Department of Rehabilitation Medicine, The Second Xiangya Hospital of Central South University, Renmin Road No. 139, Furong District, Changsha, 410000, Hunan, China.
Department of Adult Rehabilitation, Xiangya Boai Rehabilitation Hospital, Changsha, Hunan, China.
BMC Pulm Med. 2023 Jul 27;23(1):276. doi: 10.1186/s12890-023-02563-9.
The main aim of this systematic review was to determine the effectiveness of postoperative rehabilitation interventions that include breathing exercises as a component to prevent atelectasis in lung cancer resection patients.
In this review, we systematically and comprehensively searched the Cochrane Library, PubMed, EMBASE, and Web of Science in English and CNKI and Wanfang in Chinese from 2012 to 2022. The review included any randomized controlled trials focusing on the effectiveness of postoperative rehabilitation interventions that include breathing exercises to prevent pulmonary atelectasis in lung cancer patients. Participants who underwent anatomic pulmonary resection and received postoperative rehabilitation interventions that included breathing exercises as a component were included in this review. The study quality and risks of bias were measured with the GRADE and Cochrane Collaboration tools, and statistical analysis was performed utilizing RevMan 5.3 software.
The incidence of atelectasis was significantly lower in the postoperative rehabilitation intervention group (OR = 0.35; 95% CI, 0.18 to 0.67; I2 = 0%; P = 0.67) than in the control group. The patients who underwent the postoperative rehabilitation program that included breathing exercises (intervention group) had higher forced vital capacity (FVC) scores (MD = 0.24; 95% CI, 0.07 to 0.41; I = 73%; P = 0.02), forced expiratory volume in one second (FEV1) scores (MD = 0.31; 95% CI, 0.03 to 0.60; I = 98%; P < 0.01) and FEV1/FVC ratios (MD = 9.09; 95% CI, 1.50 to 16.67; I = 94%; P < 0.01).

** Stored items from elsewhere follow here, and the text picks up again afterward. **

/-- The register rows of the FBC block. -/
def rowsFbc : List RegRow := [
  ⟨0x0, 0x0, 1, 0x0, 1, .ro, 0x00000000, 0x0, 0x00000000⟩,  -- FBC_STATUS R332
  ⟨0x4, 0x0, 1, 0x0, 1, .w1p, 0x00000000, 0x0, 0x00000001⟩,  -- FBC_BASTE_COMMIT R332
  ⟨0x8, 0x0, 1, 0x0, 1, .ro, 0x00000000, 0x0, 0x00000000⟩,  -- FBC_BASTE_STATUS R332
  ⟨0xC, 0x0, 1, 0x0, 1, .rw, 0x0000FFFF, 0x0, 0x0000FFFF⟩,  -- FBC_PIN_CFG R332
  ⟨0x10, 0x0, 1, 0x0, 1, .ro, 0x00000000, 0x0, 0x00000000⟩,  -- FBC_CMP_ARMED R332
  ⟨0x14, 0x0, 1, 0x0, 1, .rc, 0x00000000, 0x0, 0x00000000⟩,  -- FBC_DT_CNT R332
  ⟨0x18, 0x0, 1, 0x0, 1, .rc, 0x00000000, 0x0, 0x00000000⟩,  -- FBC_CMP_LATE_CNT R332
  ⟨0x1C, 0x0, 1, 0x0, 1, .rc, 0x00000000, 0x0, 0x00000000⟩,  -- FBC_CMP_DEFER_CNT R332
  ⟨0x100, 0x40, 8, 0x0, 1, .rw, 0x00000400, 0x0, 0xFF01FF03⟩,  -- FBC_ENC_CFG R332
  ⟨0x104, 0x40, 8, 0x0, 1, .rw, 0x00000000, 0x0, 0xFFFFFFFF⟩,  -- FBC_ENC_SSI R332
  ⟨0x108, 0x40, 8, 0x0, 1, .rw, 0x00000000, 0x0, 0x00FFFFFF⟩,  -- FBC_ENC_INDEX R332
  ⟨0x10C, 0x40, 8, 0x0, 1, .rw, 0x00040004, 0x0, 0xFFFFFFFF⟩,  -- FBC_ENC_TOL R332
  ⟨0x110, 0x40, 8, 0x0, 1, .rw, 0x00000000, 0x0, 0x800000FF⟩,  -- FBC_ENC_AXIS R332
  ⟨0x114, 0x40, 8, 0x0, 1, .ro, 0x00000000, 0x0, 0x00000000⟩,  -- FBC_ENC_POS_LO R332
  ⟨0x118, 0x40, 8, 0x0, 1, .ro, 0x00000000, 0x0, 0x00000000⟩,  -- FBC_ENC_POS_HI R332
  ⟨0x11C, 0x40, 8, 0x0, 1, .ro, 0x00000000, 0x0, 0x00000000⟩,  -- FBC_ENC_IDX_LO R332
  ⟨0x120, 0x40, 8, 0x0, 1, .ro, 0x00000000, 0x0, 0x00000000⟩,  -- FBC_ENC_IDX_HI R332
  ⟨0x124, 0x40, 8, 0x0, 1, .ro, 0x00000000, 0x0, 0x00000000⟩,  -- FBC_ENC_IDX_TS R332
  ⟨0x128, 0x40, 8, 0x0, 1, .w1c, 0x00000000, 0x0, 0x0000003F⟩,  -- FBC_ENC_STATUS R332
  ⟨0x12C, 0x40, 8, 0x0, 1, .rc, 0x00000000, 0x0, 0x00000000⟩,  -- FBC_ENC_DT_CNT R332
  ⟨0x130, 0x40, 8, 0x0, 1, .ro, 0x00000000, 0x0, 0x00000000⟩,  -- FBC_ENC_TWIN_OFS_LO R332
  ⟨0x134, 0x40, 8, 0x0, 1, .ro, 0x00000000, 0x0, 0x00000000⟩,  -- FBC_ENC_TWIN_OFS_HI R332
  ⟨0x400, 0x20, 8, 0x0, 1, .rw, 0x00000000, 0x0, 0x000007FF⟩,  -- FBC_EMU_CFG R332
  ⟨0x404, 0x20, 8, 0x0, 1, .rw, 0x00000001, 0x0, 0x00FFFFFF⟩,  -- FBC_EMU_NUM R332
  ⟨0x408, 0x20, 8, 0x0, 1, .rw, 0x00000001, 0x0, 0x00FFFFFF⟩,  -- FBC_EMU_DEN R332
  ⟨0x40C, 0x20, 8, 0x0, 1, .rw, 0x00000000, 0x0, 0x00FFFFFF⟩,  -- FBC_EMU_ZPER R332
  ⟨0x410, 0x20, 8, 0x0, 1, .rw, 0x00000000, 0x0, 0x00FFFFFF⟩,  -- FBC_EMU_ZPH R332
  ⟨0x414, 0x20, 8, 0x0, 1, .w1c, 0x00000000, 0x0, 0x00000001⟩,  -- FBC_EMU_STATUS R332
  ⟨0x1000, 0x40, 32, 0x0, 1, .rw, 0x00000000, 0x0, 0x007F0FFF⟩,  -- FBC_CMP_CFG R332
  ⟨0x1004, 0x40, 32, 0x0, 1, .rw, 0x00000000, 0x0, 0xFFFFFFFF⟩,  -- FBC_CMP_OFS R332
  ⟨0x1008, 0x40, 32, 0x0, 1, .rw, 0x00000000, 0x0, 0xFFFFFFFF⟩,  -- FBC_CMP_HYST R332
  ⟨0x100C, 0x40, 32, 0x0, 1, .rw, 0x00000000, 0x0, 0xFFFFFFFF⟩,  -- FBC_CMP_VAL_LO R332
  ⟨0x1010, 0x40, 32, 0x0, 1, .rw, 0x00000000, 0x0, 0xFFFFFFFF⟩,  -- FBC_CMP_VAL_HI R332
  ⟨0x1014, 0x40, 32, 0x0, 1, .rw, 0x00000000, 0x0, 0xFFFF0F7F⟩,  -- FBC_CMP_ACT R332
  ⟨0x1018, 0x40, 32, 0x0, 1, .rw, 0x04800000, 0x0, 0xFFFFFFFF⟩,  -- FBC_CMP_QBASE R332
  ⟨0x101C, 0x40, 32, 0x0, 1, .rw, 0x00000000, 0x0, 0xFFFFFFFF⟩,  -- FBC_CMP_QLEN R332
  ⟨0x1020, 0x40, 32, 0x0, 1, .rw, 0x00000000, 0x0, 0xFFFFFFFF⟩,  -- FBC_CMP_WR_PTR R332
  ⟨0x1024, 0x40, 32, 0x0, 1, .ro, 0x00000000, 0x0, 0x00000000⟩,  -- FBC_CMP_RD_PTR R332
  ⟨0x1028, 0x40, 32, 0x0, 1, .w1p, 0x00000000, 0x0, 0x00000003⟩,  -- FBC_CMP_CTRL R332
  ⟨0x102C, 0x40, 32, 0x0, 1, .ro, 0x00000000, 0x0, 0x00000000⟩,  -- FBC_CMP_STATUS R332
  ⟨0x1030, 0x40, 32, 0x0, 1, .ro, 0x00000000, 0x0, 0x00000000⟩,  -- FBC_CMP_LAST_TS R332
  ⟨0x1034, 0x40, 32, 0x0, 1, .ro, 0x00000000, 0x0, 0x00000000⟩  -- FBC_CMP_LAST_ID R332
  ]

/-- The register rows of the ACQ block. -/
def rowsAcq : List RegRow := [
  ⟨0x0, 0x0, 1, 0x0, 1, .ro, 0x00000000, 0x0, 0x00000000⟩,  -- ACQ_STATUS R349
  ⟨0x4, 0x0, 1, 0x0, 1, .w1p, 0x00000000, 0x0, 0x00000001⟩,  -- ACQ_BASTE_COMMIT R349
  ⟨0x8, 0x0, 1, 0x0, 1, .ro, 0x00000000, 0x0, 0x00000000⟩,  -- ACQ_BASTE_STATUS R349
  ⟨0xC, 0x0, 1, 0x0, 1, .rw, 0x00000000, 0x0, 0x0000F33F⟩,  -- ACQ_GROUP R349
  ⟨0x100, 0x100, 4, 0x0, 1, .rw, 0x00010100, 0x0, 0xFFFF7F0F⟩,  -- ACQ_SP_CFG R349
  ⟨0x104, 0x100, 4, 0x0, 1, .rw, 0x03000000, 0x600000, 0xFFFFFFFF⟩,  -- ACQ_SP_BASE R349
  ⟨0x108, 0x100, 4, 0x0, 1, .rw, 0x00600000, 0x0, 0xFFFFFFFF⟩,  -- ACQ_SP_LEN R349
  ⟨0x10C, 0x100, 4, 0x0, 1, .rw, 0x00001000, 0x0, 0x7FFFFFFF⟩,  -- ACQ_SP_DEPTH R349
  ⟨0x110, 0x100, 4, 0x0, 1, .rw, 0x00000000, 0x0, 0xFFFFFFFF⟩,  -- ACQ_SP_HOLDOFF R349
  ⟨0x114, 0x100, 4, 0x0, 1, .rw, 0x000003E8, 0x0, 0xFFFFFFFF⟩,  -- ACQ_SP_TIMEOUT R349
  ⟨0x118, 0x100, 4, 0x0, 1, .rw, 0x80000000, 0x0, 0xFFFFFFFF⟩,  -- ACQ_SP_ARCH_BASE R349
  ⟨0x11C, 0x100, 4, 0x0, 1, .rw, 0x00000000, 0x0, 0xFFFFFFFF⟩,  -- ACQ_SP_ARCH_LEN R349
  ⟨0x120, 0x100, 4, 0x0, 1, .rw, 0x00000000, 0x0, 0x0000001F⟩,  -- ACQ_SP_TRIG R349
  ⟨0x124, 0x100, 4, 0xC, 4, .rw, 0x00000000, 0x0, 0x1F0F373F⟩,  -- ACQ_SP_COND_CFG R349
  ⟨0x128, 0x100, 4, 0xC, 4, .rw, 0x00000000, 0x0, 0xFFFFFFFF⟩,  -- ACQ_SP_COND_LO R349
  ⟨0x12C, 0x100, 4, 0xC, 4, .rw, 0x00000000, 0x0, 0xFFFFFFFF⟩,  -- ACQ_SP_COND_HI R349
  ⟨0x154, 0x100, 4, 0x0, 1, .rw, 0x00000000, 0x0, 0xFFFFFFFF⟩,  -- ACQ_SP_MASK_EN_LO R349
  ⟨0x158, 0x100, 4, 0x0, 1, .rw, 0x00000000, 0x0, 0xFFFFFFFF⟩,  -- ACQ_SP_MASK_EN_HI R349
  ⟨0x15C, 0x100, 4, 0x0, 1, .rw, 0x00000000, 0x0, 0x0003FF01⟩,  -- ACQ_SP_MASK_CFG R349
  ⟨0x160, 0x100, 4, 0x0, 1, .rw, 0x00000000, 0x0, 0xFFFFFFFF⟩,  -- ACQ_SP_MASK_X0_LO R349
  ⟨0x164, 0x100, 4, 0x0, 1, .rw, 0x00000000, 0x0, 0xFFFFFFFF⟩,  -- ACQ_SP_MASK_X0_HI R349
  ⟨0x168, 0x100, 4, 0x0, 1, .rw, 0x00000000, 0x0, 0xFFFFFFFF⟩,  -- ACQ_SP_MASK_X1_LO R349
  ⟨0x16C, 0x100, 4, 0x0, 1, .rw, 0x00000000, 0x0, 0xFFFFFFFF⟩,  -- ACQ_SP_MASK_X1_HI R349
  ⟨0x170, 0x100, 4, 0x0, 1, .rw, 0x03000000, 0x0, 0xFFFFFFFF⟩,  -- ACQ_SP_MASK_TBL R349
  ⟨0x180, 0x100, 4, 0x0, 1, .w1p, 0x00000000, 0x0, 0x0000001F⟩,  -- ACQ_SP_CTRL R349
  ⟨0x184, 0x100, 4, 0x0, 1, .ro, 0x00000000, 0x0, 0x00000000⟩,  -- ACQ_SP_STATE R349
  ⟨0x188, 0x100, 4, 0x0, 1, .ro, 0x00000000, 0x0, 0x00000000⟩,  -- ACQ_SP_WR_PTR R349
  ⟨0x190, 0x100, 4, 0x0, 1, .ro, 0x00000000, 0x0, 0x00000000⟩,  -- ACQ_SP_TRIG_TS_LO R349
  ⟨0x194, 0x100, 4, 0x0, 1, .ro, 0x00000000, 0x0, 0x00000000⟩,  -- ACQ_SP_TRIG_TS_HI R349
  ⟨0x198, 0x100, 4, 0x0, 1, .rc, 0x00000000, 0x0, 0x00000000⟩,  -- ACQ_SP_LOST_CNT R349
  ⟨0x19C, 0x100, 4, 0x0, 1, .rc, 0x00000000, 0x0, 0x00000000⟩,  -- ACQ_SP_EVT_DROP_CNT R349
  ⟨0x1A0, 0x100, 4, 0x0, 1, .rc, 0x00000000, 0x0, 0x00000000⟩,  -- ACQ_SP_HOLDOFF_CNT R349
  ⟨0x1000, 0x100, 4, 0x4, 64, .rw, 0x00000000, 0x0, 0xFFFFC000⟩  -- ACQ_SP_CH R349
  ]

/-- The register rows of the TWIN block. -/
def rowsTwin : List RegRow := [
  ⟨0x0, 0x0, 1, 0x0, 1, .rw, 0x00004022, 0x0, 0x0000FF7F⟩,  -- TWIN_CFG R390
  ⟨0x4, 0x0, 1, 0x0, 1, .w1p, 0x00000000, 0x0, 0x00000001⟩,  -- TWIN_BASTE_COMMIT R390
  ⟨0x8, 0x0, 1, 0x0, 1, .ro, 0x00000000, 0x0, 0x00000000⟩,  -- TWIN_BASTE_STATUS R390
  ⟨0xC, 0x0, 1, 0x0, 1, .w1p, 0x00000000, 0x0, 0x0000000F⟩,  -- TWIN_CTRL R390
  ⟨0x10, 0x0, 1, 0x0, 1, .ro, 0x00000000, 0x0, 0x00000000⟩,  -- TWIN_CTRL_STATUS R390
  ⟨0x14, 0x0, 1, 0x0, 1, .ro, 0x00000000, 0x0, 0x00000000⟩,  -- TWIN_STATE R390
  ⟨0x18, 0x0, 1, 0x0, 1, .ro, 0x00000000, 0x0, 0x00000000⟩,  -- TWIN_PEER_SERIAL_LO R390
  ⟨0x1C, 0x0, 1, 0x0, 1, .ro, 0x00000000, 0x0, 0x00000000⟩,  -- TWIN_PEER_SERIAL_HI R390
  ⟨0x20, 0x0, 1, 0x0, 1, .ro, 0x00000000, 0x0, 0x00000000⟩,  -- TWIN_ARRIVAL R390
  ⟨0x24, 0x0, 1, 0x0, 1, .ro, 0x00000000, 0x0, 0x00000000⟩,  -- TWIN_DIGEST_LO R390
  ⟨0x28, 0x0, 1, 0x0, 1, .ro, 0x00000000, 0x0, 0x00000000⟩,  -- TWIN_DIGEST_HI R390
  ⟨0x2C, 0x0, 1, 0x0, 1, .ro, 0x00000000, 0x0, 0x00000000⟩,  -- TWIN_PEER_DIGEST_LO R390
  ⟨0x30, 0x0, 1, 0x0, 1, .ro, 0x00000000, 0x0, 0x00000000⟩,  -- TWIN_PEER_DIGEST_HI R390
  ⟨0x34, 0x0, 1, 0x0, 1, .ro, 0x00000000, 0x0, 0x00000000⟩,  -- TWIN_DIVERGE_CYCLE R390
  ⟨0x38, 0x0, 1, 0x0, 1, .rc, 0x00000000, 0x0, 0x00000000⟩,  -- TWIN_DIGEST_MISS_CNT R390
  ⟨0x3C, 0x0, 1, 0x0, 1, .ro, 0x00000000, 0x0, 0x00000000⟩,  -- TWIN_JSEQ R390
  ⟨0x40, 0x0, 1, 0x0, 1, .ro, 0x00000000, 0x0, 0x00000000⟩,  -- TWIN_JOURNAL_LEVEL R390
  ⟨0x44, 0x0, 1, 0x0, 1, .rc, 0x00000000, 0x0, 0x00000000⟩,  -- TWIN_REPAIR_CNT R390
  ⟨0x48, 0x0, 1, 0x0, 1, .rc, 0x00000000, 0x0, 0x00000000⟩,  -- TWIN_TAKEOVER_CNT R390
  ⟨0x4C, 0x0, 1, 0x0, 1, .ro, 0x00000000, 0x0, 0x00000000⟩,  -- TWIN_TAKEOVER_CYCLE R390
  ⟨0x50, 0x0, 1, 0x0, 1, .rc, 0x00000000, 0x0, 0x00000000⟩,  -- TWIN_SPLIT_CNT R390
  ⟨0x54, 0x0, 1, 0x0, 1, .ro, 0x00000000, 0x0, 0x00000000⟩,  -- TWIN_SPLIT_BOUND R390
  ⟨0x58, 0x0, 1, 0x0, 1, .ro, 0x00000000, 0x0, 0x00000000⟩,  -- TWIN_RESYNC_STATUS R390
  ⟨0x5C, 0x0, 1, 0x0, 1, .ro, 0x00000000, 0x0, 0x00000000⟩,  -- TWIN_RESYNC_TIME R390
  ⟨0x60, 0x0, 1, 0x0, 1, .ro, 0xFFFFFFFF, 0x0, 0x00000000⟩,  -- TWIN_ACTIVE_AGE R390
  ⟨0x64, 0x0, 1, 0x0, 1, .rc, 0x00000000, 0x0, 0x00000000⟩  -- TWIN_LINK_ERR_CNT R390
  ]

/-- The register rows of the SAFE block. -/
def rowsSafe : List RegRow := [
  ⟨0x0, 0x0, 1, 0x0, 1, .ro, 0x00000000, 0x0, 0x00000000⟩,  -- SAFE_STATUS R428
  ⟨0x4, 0x0, 1, 0x0, 1, .ro, 0x00000004, 0x0, 0x00000000⟩,  -- SAFE_CYCLE R428
  ⟨0x8, 0x0, 1, 0x0, 1, .ro, 0x00000000, 0x0, 0x00000000⟩,  -- SAFE_PARAM_SIG R428
  ⟨0xC, 0x0, 1, 0x0, 1, .ro, 0x00000000, 0x0, 0x00000000⟩,  -- SAFE_PARAM_VER R428
  ⟨0x10, 0x0, 1, 0x0, 1, .ro, 0x00000000, 0x0, 0x00000000⟩,  -- SAFE_FAULT_CAUSE R428
  ⟨0x14, 0x0, 1, 0x0, 1, .ro, 0x00000000, 0x0, 0x00000000⟩,  -- SAFE_CYCLE_MAX R428
  ⟨0x18, 0x0, 1, 0x0, 1, .ro, 0x00000000, 0x0, 0x00000000⟩,  -- SAFE_IN_STATE R428
  ⟨0x1C, 0x0, 1, 0x0, 1, .ro, 0x00000000, 0x0, 0x00000000⟩,  -- SAFE_OUT_STATE R428
  ⟨0x100, 0x10, 134, 0x0, 1, .ro, 0x00000000, 0x0, 0x00000000⟩,  -- SAFE_CONN_STATE R428
  ⟨0x104, 0x10, 134, 0x0, 1, .ro, 0x00000000, 0x0, 0x00000000⟩,  -- SAFE_CONN_TXSEQ R428
  ⟨0x108, 0x10, 134, 0x0, 1, .ro, 0x00000000, 0x0, 0x00000000⟩,  -- SAFE_CONN_CRC_CNT R428
  ⟨0x10C, 0x10, 134, 0x0, 1, .ro, 0x00000000, 0x0, 0x00000000⟩,  -- SAFE_CONN_ERR_CNT R428
  ⟨0xA00, 0x10, 8, 0x4, 4, .ro, 0x00000000, 0x0, 0x00000000⟩,  -- SAFE_HC_RX R428
  ⟨0x1000, 0x8, 256, 0x0, 1, .ro, 0x00000000, 0x0, 0x00000000⟩,  -- SAFE_AX_STATE R428
  ⟨0x1004, 0x8, 256, 0x0, 1, .ro, 0x00000000, 0x0, 0x00000000⟩,  -- SAFE_AX_POS R428
  ⟨0x2000, 0x4, 8, 0x0, 1, .ro, 0x00000000, 0x0, 0x00000000⟩  -- SAFE_SLO_STATE R428
  ]

/-- The register rows of the FIO block. -/
def rowsFio : List RegRow := [
  ⟨0x0, 0x0, 1, 0x0, 1, .ro, 0x00000000, 0x0, 0x00000000⟩,  -- FIO_STATUS R451
  ⟨0x4, 0x0, 1, 0x0, 1, .w1p, 0x00000000, 0x0, 0x00000001⟩,  -- FIO_BASTE_COMMIT R451
  ⟨0x8, 0x0, 1, 0x0, 1, .ro, 0x00000000, 0x0, 0x00000000⟩,  -- FIO_BASTE_STATUS R451
  ⟨0xC, 0x0, 1, 0x0, 1, .rw, 0x00000064, 0x0, 0x00001FFF⟩,  -- FIO_LINK_CFG R451
  ⟨0x10, 0x0, 1, 0x0, 1, .ro, 0x00000000, 0x0, 0x00000000⟩,  -- FIO_IN_STATE R451
  ⟨0x14, 0x0, 1, 0x0, 1, .ro, 0x00000000, 0x0, 0x00000000⟩,  -- FIO_IN_RAW R451
  ⟨0x18, 0x0, 1, 0x0, 1, .ro, 0x00000000, 0x0, 0x00000000⟩,  -- FIO_IN_WB R451
  ⟨0x1C, 0x0, 1, 0x0, 1, .w1c, 0x00000000, 0x0, 0xFFFFFFFF⟩,  -- FIO_IN_FLT R451
  ⟨0x20, 0x0, 1, 0x0, 1, .rw, 0x00000000, 0x0, 0x0000FFFF⟩,  -- FIO_OUT R451
  ⟨0x24, 0x0, 1, 0x0, 1, .ro, 0x00000000, 0x0, 0x00000000⟩,  -- FIO_OUT_STATE R451
  ⟨0x28, 0x0, 1, 0x0, 1, .w1c, 0x00000000, 0x0, 0xFFFFFFFF⟩,  -- FIO_OUT_FLT R451
  ⟨0x2C, 0x0, 1, 0x0, 1, .ro, 0x00000000, 0x0, 0x00000000⟩,  -- FIO_VFIELD R451
  ⟨0x30, 0x0, 1, 0x0, 1, .ro, 0x00000000, 0x0, 0x00000000⟩,  -- FIO_TEMP R451
  ⟨0x34, 0x0, 1, 0x0, 1, .rc, 0x00000000, 0x0, 0x00000000⟩,  -- FIO_LINK_ERR_CNT R451
  ⟨0x100, 0x4, 32, 0x0, 1, .rw, 0x003403E8, 0x0, 0x1FFFFFFF⟩,  -- FIO_IN_CFG R451
  ⟨0x200, 0x4, 16, 0x0, 1, .rw, 0x00000000, 0x0, 0x0001FF0F⟩  -- FIO_OUT_CFG R451
  ]

/-- The register rows of the FPM block. -/
def rowsFpm : List RegRow := [
  ⟨0x0, 0x0, 1, 0x0, 1, .ro, 0x00000000, 0x0, 0x00000000⟩,  -- FPM_STATUS R478
  ⟨0x4, 0x0, 1, 0x0, 1, .ro, 0x000001F4, 0x0, 0x00000000⟩,  -- FPM_CFG R478
  ⟨0x8, 0x0, 1, 0x0, 1, .w1p, 0x00000000, 0x0, 0x00000003⟩,  -- FPM_CTRL R478
  ⟨0xC, 0x0, 1, 0x0, 1, .ro, 0x00000000, 0x0, 0x00000000⟩,  -- FPM_CTRL_STATUS R478
  ⟨0x10, 0x0, 1, 0x0, 1, .ro, 0x00000000, 0x0, 0x00000000⟩,  -- FPM_CAUSE R478
  ⟨0x14, 0x0, 1, 0x0, 1, .ro, 0x00000000, 0x0, 0x00000000⟩,  -- FPM_RESET_TIME R478
  ⟨0x18, 0x0, 1, 0x0, 1, .rc, 0x00000000, 0x0, 0x00000000⟩,  -- FPM_SUPPRESS_CNT R478
  ⟨0x1C, 0x0, 1, 0x0, 1, .ro, 0x00000000, 0x0, 0x00000000⟩,  -- FPM_ALIVE R478
  ⟨0x100, 0x10, 5, 0x0, 1, .ro, 0x00000000, 0x0, 0x00000000⟩,  -- FPM_RAIL_LIMIT R478
  ⟨0x104, 0x10, 5, 0x0, 1, .ro, 0x00000000, 0x0, 0x00000000⟩,  -- FPM_RAIL_RESV R478
  ⟨0x108, 0x10, 5, 0x0, 1, .ro, 0x00000000, 0x0, 0x00000000⟩,  -- FPM_RAIL_GRANT R478
  ⟨0x10C, 0x10, 5, 0x0, 1, .ro, 0x00000320, 0x0, 0x00000000⟩,  -- FPM_RAIL_SLEW R478
  ⟨0x180, 0x0, 1, 0x0, 1, .ro, 0x00000000, 0x0, 0x00000000⟩,  -- FPM_LEAVE_QLEN R478
  ⟨0x184, 0x0, 1, 0x0, 1, .rc, 0x00000000, 0x0, 0x00000000⟩,  -- FPM_LEAVE_WAIT_MAX R478
  ⟨0x188, 0x0, 1, 0x0, 1, .rc, 0x00000000, 0x0, 0x00000000⟩,  -- FPM_WAKE_WAIT_MAX R478
  ⟨0x200, 0x0, 1, 0x0, 1, .wo, 0x00000000, 0x0, 0xFFFFFFFF⟩,  -- FPM_MAINT_REQ R478
  ⟨0x204, 0x0, 1, 0x0, 1, .ro, 0x00000000, 0x0, 0x00000000⟩,  -- FPM_MAINT_STATUS R478
  ⟨0x300, 0x0, 1, 0x0, 1, .rw, 0x00000000, 0x0, 0x0000FF1F⟩,  -- FPM_INJ_TARGET R478
  ⟨0x304, 0x0, 1, 0x0, 1, .rw, 0x00000000, 0x0, 0xFFFFFFFF⟩,  -- FPM_INJ_CONTEXT R478
  ⟨0x308, 0x0, 1, 0x0, 1, .w1p, 0x00000000, 0x0, 0x00000001⟩,  -- FPM_INJ_CTRL R478
  ⟨0x400, 0x0, 1, 0x0, 1, .w1c, 0x00000000, 0x0, 0xFFFFFFFF⟩,  -- FPM_SAFE_FLT_STATUS R478
  ⟨0x404, 0x0, 1, 0x0, 1, .wo, 0x00000000, 0x0, 0xFFFFFFFF⟩  -- FPM_SAFE_FLT_ACK R478
  ]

Postoperative rehabilitation interventions that included breathing exercises decreased the incidence rate of atelectasis and improved lung function by increasing the FVC, FEV1, and FEV1/FVC ratio.
本系统评价的主要目的是确定包含呼吸练习的术后康复干预措施预防肺癌切除术患者肺不张的有效性。
本综述系统全面地检索了 Cochrane 图书馆、PubMed、EMBASE 和 Web of Science 英文数据库以及中国知网和万方数据知识服务平台 2012 年至 2022 年收录的研究。本综述纳入了所有聚焦于包含呼吸练习的术后康复干预措施预防肺癌患者术后肺不张的有效性的随机对照试验。本综述纳入了接受解剖性肺切除术并接受包含呼吸练习的术后康复干预的患者。使用 GRADE 和 Cochrane 协作工具对研究质量和偏倚风险进行了评估,并使用 RevMan 5.3 软件进行了统计分析。
术后康复干预组(OR=0.35;95%CI,0.18 至 0.67;I²=0%;P=0.67)的肺不张发生率明显低于对照组。接受包含呼吸练习的术后康复方案的患者(干预组)用力肺活量(FVC)评分更高(MD=0.24;95%CI,0.07 至 0.41;I=73%;P=0.02),一秒用力呼气量(FEV1)评分更高(MD=0.31;95%CI,0.03 至 0.60;I=98%;P<0.01),FEV1/FVC 比值更高(MD=9.09;95%CI,1.50 至 16.67;I=94%;P<0.01)。
包含呼吸练习的术后康复干预措施通过增加 FVC、FEV1 和 FEV1/FVC 比值降低了肺不张的发生率,改善了肺功能。